Unintentionally, under the radar, a new typology of a mid-rise building has emerged in Toronto. 

In the West Precinct of the King-Spadina Secondary Plan, where height is limited to 50 m, the floor plan is limited as well, because, technically, the City defines buildings at this height as "tall buildings."

However, at 16-storeys in height, it is nothing but a new variation of our typical wide and chubby mid-rise: it’s a tall-mid-rise.   

These tall-mid-rise buildings are technically considered “tall buildings” in the eyes of the City (any building taller than 11 storeys in height) but present more like mid-rises in shape and scale. "Tall buildings" are limited to 750-sq.-m in floor plate; the typical floor is now more squared-off than the typical rectangle-shaped mid-rise.

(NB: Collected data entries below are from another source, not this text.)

-- ==== Sys2Proof/Machine/Inspect.lean ====
section
/-! DEFINITION. The output ports (10_state.md rule R36), the inspection read port and the meaning of READ (44_inspect.md), and
the integrator's bus view of the buffer (20_memory.md rule R64). -/

namespace Sys2Proof.Machine

/-- The output ports, but for `rd_data` (R36). -/
structure Outputs where
  busy : Bool
  done : Bool
  count : Nat
  termFull : Bool
  termBudget : Bool
  indWait : Bool
  indActive : Bool
deriving DecidableEq, Repr

/-- The Moore outputs (R36). -/
def outputs (s : State) : Outputs where
  busy := decide (s.st = .running)
  done := decide (s.st = .terminated)
  count := s.n
  termFull := s.termFull
  termBudget := s.termBudget
  indWait := s.indWait
  indActive := s.indActive

/-- `rd_data` for an address on the port (R190); `any()` is the free value of this clock edge and this address, so that repeated
reads with no step between them return the same word (R67; log 5). -/
def rdData (s : State) (addr : Nat) : Word :=
  if s.st = .running then Config.anyRead s.env.edges addr
  else if s.par.nmax ≤ addr then 0x00000000
  else if addr < s.n then bufRead s addr
  else Config.anyRead s.env.edges addr

/-- READ: the reader takes `rd_data` at the address it drives; no state of CORE changes (R190, R67). -/
def execRead (s : State) : Host.Outcome State Fault Refusal :=
  .next { s with env := { s.env with rdWord := rdData s s.env.rdAddr } }

/-- The byte that a debugger reads at a system address when an integrator maps the buffer onto a byte bus: lane `k` of word `i`
stands at `BUF_BASE + 4*i + k` (R64, R68); none outside the buffer. -/
def busByte (s : State) (addr : Nat) : Option Byte :=
  if s.par.bufBase ≤ addr ∧ addr < s.par.bufBase + 4 * s.par.nmax then
    some (lane (rdData s ((addr - s.par.bufBase) / 4)) ((addr - s.par.bufBase) % 4))
  else none

end Sys2Proof.Machine
end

This ratio of width/height now creates a simpler and more straightforward feel for the pedestrian walking by.

Additionally, of course, they don’t adhere to the step-backs requirement that other mid-rise buildings in the City typically do, a key component in their appearance. 

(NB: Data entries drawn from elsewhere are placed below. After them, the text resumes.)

@[simp] theorem rebase_st : (rebase s).st = s.st := rfl
@[simp] theorem rebase_n : (rebase s).n = s.n := rfl
@[simp] theorem rebase_lvl : (rebase s).lvl = s.lvl := rfl
@[simp] theorem rebase_bnd : (rebase s).bnd = s.env.ports.tickIn := rfl
@[simp] theorem rebase_bud : (rebase s).bud = s.bud := rfl
@[simp] theorem rebase_bounded : (rebase s).bounded = s.bounded := rfl
@[simp] theorem rebase_termFull : (rebase s).termFull = s.termFull := rfl
@[simp] theorem rebase_termBudget : (rebase s).termBudget = s.termBudget := rfl
@[simp] theorem rebase_indWait : (rebase s).indWait = s.indWait := rfl
@[simp] theorem rebase_indActive : (rebase s).indActive = s.indActive := rfl
@[simp] theorem rebase_buf : (rebase s).buf = s.buf := rfl
@[simp] theorem rebase_par : (rebase s).par = s.par := rfl
@[simp] theorem rebase_env : (rebase s).env = s.env := rfl
end

section
variable (s : State)

@[simp] theorem commitLevel_st : (commitLevel s).st = s.st := rfl
@[simp] theorem commitLevel_n : (commitLevel s).n = s.n := rfl
@[simp] theorem commitLevel_lvl : (commitLevel s).lvl = s.env.ports.levelIn := rfl
@[simp] theorem commitLevel_bnd : (commitLevel s).bnd = s.bnd := rfl
@[simp] theorem commitLevel_bud : (commitLevel s).bud = s.bud := rfl
@[simp] theorem commitLevel_bounded : (commitLevel s).bounded = s.bounded := rfl
@[simp] theorem commitLevel_termFull : (commitLevel s).termFull = s.termFull := rfl
@[simp] theorem commitLevel_termBudget : (commitLevel s).termBudget = s.termBudget := rfl
@[simp] theorem commitLevel_indWait : (commitLevel s).indWait = s.indWait := rfl
@[simp] theorem commitLevel_indActive : (commitLevel s).indActive = s.indActive := rfl
@[simp] theorem commitLevel_buf : (commitLevel s).buf = s.buf := rfl
@[simp] theorem commitLevel_par : (commitLevel s).par = s.par := rfl
@[simp] theorem commitLevel_env : (commitLevel s).env = s.env := rfl
end

section
variable (s : State)

@[simp] theorem advance_st : (advance s).st = s.st := rfl
@[simp] theorem advance_n : (advance s).n = s.n := rfl
@[simp] theorem advance_lvl : (advance s).lvl = s.lvl := rfl
@[simp] theorem advance_bnd : (advance s).bnd = advanced s.bnd := rfl
@[simp] theorem advance_bud : (advance s).bud = s.bud := rfl
@[simp] theorem advance_bounded : (advance s).bounded = s.bounded := rfl
@[simp] theorem advance_termFull : (advance s).termFull = s.termFull := rfl
@[simp] theorem advance_termBudget : (advance s).termBudget = s.termBudget := rfl
@[simp] theorem advance_indWait : (advance s).indWait = s.indWait := rfl
@[simp] theorem advance_indActive : (advance s).indActive = s.indActive := rfl
@[simp] theorem advance_buf : (advance s).buf = s.buf := rfl
@[simp] theorem advance_par : (advance s).par = s.par := rfl
@[simp] theorem advance_env : (advance s).env = s.env := rfl
end

section
variable (s : State)

@[simp] theorem resetRegisters_st : (resetRegisters s).st = .idle := rfl
@[simp] theorem resetRegisters_n : (resetRegisters s).n = 0 := rfl
@[simp] theorem resetRegisters_lvl : (resetRegisters s).lvl = 0 := rfl
@[simp] theorem resetRegisters_bnd : (resetRegisters s).bnd = 0 := rfl
@[simp] theorem resetRegisters_bud : (resetRegisters s).bud = 0 := rfl
@[simp] theorem resetRegisters_bounded : (resetRegisters s).bounded = false := rfl
@[simp] theorem resetRegisters_termFull : (resetRegisters s).termFull = false := rfl
@[simp] theorem resetRegisters_termBudget : (resetRegisters s).termBudget = false := rfl
@[simp] theorem resetRegisters_indWait : (resetRegisters s).indWait = false := rfl
@[simp] theorem resetRegisters_indActive : (resetRegisters s).indActive = false := rfl
@[simp] theorem resetRegisters_buf : (resetRegisters s).buf = s.buf := rfl
@[simp] theorem resetRegisters_par : (resetRegisters s).par = s.par := rfl
@[simp] theorem resetRegisters_env : (resetRegisters s).env = s.env := rfl
end

section
variable (s : State)

@[simp] theorem beginSession_st : (beginSession s).st = .running := rfl
@[simp] theorem beginSession_n : (beginSession s).n = 0 := rfl
@[simp] theorem beginSession_lvl : (beginSession s).lvl = s.env.ports.levelIn := rfl
@[simp] theorem beginSession_bnd : (beginSession s).bnd = s.env.ports.tickIn := rfl
@[simp] theorem beginSession_bud : (beginSession s).bud = startBudget s := rfl
@[simp] theorem beginSession_bounded : (beginSession s).bounded = (s.env.ports.tmaxMs != 0) := rfl
@[simp] theorem beginSession_termFull : (beginSession s).termFull = false := rfl
@[simp] theorem beginSession_termBudget : (beginSession s).termBudget = false := rfl
@[simp] theorem beginSession_indWait : (beginSession s).indWait = true := rfl
@[simp] theorem beginSession_indActive : (beginSession s).indActive = false := rfl
@[simp] theorem beginSession_buf : (beginSession s).buf = s.buf := rfl
@[simp] theorem beginSession_par : (beginSession s).par = s.par := rfl
@[simp] theorem beginSession_env : (beginSession s).env = s.env := rfl
end

section
variable (s : State) (p : Ports) (rest : List HostEvent)

@[simp] theorem driveEdge_st : (driveEdge s p rest).st = s.st := rfl
@[simp] theorem driveEdge_n : (driveEdge s p rest).n = s.n := rfl
@[simp] theorem driveEdge_lvl : (driveEdge s p rest).lvl = s.lvl := rfl
@[simp] theorem driveEdge_bnd : (driveEdge s p rest).bnd = s.bnd := rfl
@[simp] theorem driveEdge_bud : (driveEdge s p rest).bud = s.bud := rfl
@[simp] theorem driveEdge_bounded : (driveEdge s p rest).bounded = s.bounded := rfl
@[simp] theorem driveEdge_termFull : (driveEdge s p rest).termFull = s.termFull := rfl
@[simp] theorem driveEdge_termBudget : (driveEdge s p rest).termBudget = s.termBudget := rfl
@[simp] theorem driveEdge_indWait : (driveEdge s p rest).indWait = s.indWait := rfl
@[simp] theorem driveEdge_indActive : (driveEdge s p rest).indActive = s.indActive := rfl
@[simp] theorem driveEdge_buf : (driveEdge s p rest).buf = s.buf := rfl
@[simp] theorem driveEdge_par : (driveEdge s p rest).par = s.par := rfl
@[simp] theorem driveEdge_env_ports : (driveEdge s p rest).env.ports = p := rfl
@[simp] theorem driveEdge_env_rdAddr : (driveEdge s p rest).env.rdAddr = s.env.rdAddr := rfl
@[simp] theorem driveEdge_env_pending : (driveEdge s p rest).env.pending = rest := rfl
@[simp] theorem driveEdge_env_edges : (driveEdge s p rest).env.edges = s.env.edges + 1 := rfl
@[simp] theorem driveEdge_env_rdWord : (driveEdge s p rest).env.rdWord = s.env.rdWord := rfl
@[simp] theorem driveEdge_env_time : (driveEdge s p rest).env.time = s.env.time := rfl
@[simp] theorem driveEdge_env_history : (driveEdge s p rest).env.history = s.env.history := rfl
end

section
variable (s : State) (addr : Nat) (rest : List HostEvent)

@[simp] theorem driveRead_st : (driveRead s addr rest).st = s.st := rfl
@[simp] theorem driveRead_n : (driveRead s addr rest).n = s.n := rfl
@[simp] theorem driveRead_lvl : (driveRead s addr rest).lvl = s.lvl := rfl
@[simp] theorem driveRead_bnd : (driveRead s addr rest).bnd = s.bnd := rfl
@[simp] theorem driveRead_bud : (driveRead s addr rest).bud = s.bud := rfl
@[simp] theorem driveRead_bounded : (driveRead s addr rest).bounded = s.bounded := rfl
@[simp] theorem driveRead_termFull : (driveRead s addr rest).termFull = s.termFull := rfl
@[simp] theorem driveRead_termBudget : (driveRead s addr rest).termBudget = s.termBudget := rfl
@[simp] theorem driveRead_indWait : (driveRead s addr rest).indWait = s.indWait := rfl
@[simp] theorem driveRead_indActive : (driveRead s addr rest).indActive = s.indActive := rfl
@[simp] theorem driveRead_buf : (driveRead s addr rest).buf = s.buf := rfl
@[simp] theorem driveRead_par : (driveRead s addr rest).par = s.par := rfl
@[simp] theorem driveRead_env_ports : (driveRead s addr rest).env.ports = s.env.ports := rfl
@[simp] theorem driveRead_env_rdAddr : (driveRead s addr rest).env.rdAddr = portAddr s.par addr := rfl
@[simp] theorem driveRead_env_pending : (driveRead s addr rest).env.pending = rest := rfl
@[simp] theorem driveRead_env_edges : (driveRead s addr rest).env.edges = s.env.edges := rfl
@[simp] theorem driveRead_env_rdWord : (driveRead s addr rest).env.rdWord = s.env.rdWord := rfl
@[simp] theorem driveRead_env_time : (driveRead s addr rest).env.time = s.env.time := rfl
@[simp] theorem driveRead_env_history : (driveRead s addr rest).env.history = s.env.history := rfl
end

section
variable (s : State) (rest : List HostEvent)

So what led to this interesting phenomenon? This occurrence was a direct result of the King-Spadina Secondary Plan. The plan was initially released in 2017 and was later updated in 2020. In conjunction with the King-Spadina Secondary Plan, the plan established a roadmap for the area to continue to improve its public realm. 

Note that the King-Spadina area houses three precincts, each with its own set of building and land use requirements. The West Precinct, Spadina Precinct, and the East Precinct all possess a unique set of needs and challenges when it comes to new development. Spadina Avenue, for example, is limited to 40 m in height and has a generous width of 40 m right-of-way. 

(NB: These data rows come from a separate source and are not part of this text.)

-- ==== Sys2Proof/Tests/Slice0.lean ====
section
/-! SUPPORT. The model's own tests: words written out from the encodings of 30_encoding.md, single steps with the vectors of
95_test_vectors.md, ill-formed terms, and for every statement with hypotheses a concrete state that meets them. -/

namespace Sys2Proof.Tests

open Sys2Proof Sys2Proof.Machine

/-! ### Decoding: words written out from R80, R89 and R90 -/

/-- `{rst, st, start, tmo, chg, mrg, full} = 1 10 1 1 1 0 1`, vector V-S4. -/
theorem test_decode_reset : decodeTableWord 8 0b11011101 = some (.reset 0b10 true true true false true) := by decide
/-- `0 00 1 1 1 0 0`, vector V-S1. -/
theorem test_decode_start : decodeTableWord 8 0b00011100 = some (.start false true true false false) := by decide
/-- `0 10 1 1 1 0 1`, vector V-S3: START from TERMINATED. -/
theorem test_decode_start_terminated : decodeTableWord 8 0b01011101 = some (.start true true true false true) := by decide
/-- `0 00 0 1 1 0 0`, vector V-S5. -/
theorem test_decode_idleHold : decodeTableWord 8 0b00001100 = some (.idleHold true true false false) := by decide
/-- `0 10 0 1 1 0 1`, vector V-S21. -/
theorem test_decode_termHold : decodeTableWord 8 0b01001101 = some (.termHold true true false true) := by decide
/-- `0 01 0 0 1 0 1`, vector V-S20. -/
theorem test_decode_runFull : decodeTableWord 8 0b00100101 = some (.runFull false false true false) := by decide
/-- `0 01 0 1 1 1 0`, program P7. -/
theorem test_decode_runTmoMerge : decodeTableWord 8 0b00101110 = some (.runTmoMerge false true) := by decide
/-- `0 01 0 1 1 0 0`, vector V-S12. -/
theorem test_decode_runTmoAppend : decodeTableWord 8 0b00101100 = some (.runTmoAppend false true) := by decide
/-- `0 01 1 0 1 1 0`, program P4. -/
theorem test_decode_runChange : decodeTableWord 8 0b00110110 = some (.runChange true true) := by decide
/-- `0 01 1 0 0 1 0`, vector V-S6. -/
theorem test_decode_runWait : decodeTableWord 8 0b00110010 = some (.runWait true true) := by decide
/-- `0 11 0 0 0 0 1`, the reserved row of R91. -/
theorem test_decode_reservedSt11 : decodeTableWord 8 0b01100001 = some (.reservedSt11 false false false false true) := by decide
/-- `0x00000501`, section 1.1: short, 5 ticks at level `0x01`. -/
theorem test_decode_recShort : decodeTableWord 32 0x00000501 = some (.recShort 5 0x01) := by decide
/-- `0xFFFFFE55`, section 2.3: long, `0x7FFFFE` units at level `0x55`. -/
theorem test_decode_recLong : decodeTableWord 32 0xFFFFFE55 = some (.recLong 0x7FFFFE 0x55) := by decide
/-- READ is selected by no bits (R190). -/
theorem test_decode_read : decodeTableWord 0 0 = some .read := by decide
/-- No format is 16 bits long (R87, R89): refused by name. -/
theorem test_decode_rejects_length : decode [0x20, 0x00] = .rejected (.noFormatOfLength 2) := by decide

At the core of the West Precinct, you have relatively narrow streets like Portland Street, Adelaide Street West, and Richmond Street West. Locating these mid-rise buildings on them creates a very unique experience of a continuous street wall, but one that changes often as you walk by. What's interesting is that because these buildings are not as wide or tall, pedestrians are easily able to capture the entire mass of the building from the street, a key component in achieving human scale.  

As we see first signs of interest in revisiting the Mid-rise Building Design Guidelines from 2010, we think that this "accidental" tall-mid-rise is working really well. Toronto’s desperate need for immediate and sustainable housing solutions is ever-present. Considering the ways that the 16-storey mid-rise building has improved the King-Spadina area, it might be time to focus our attention on this mid-rise building style on a city-wide scale.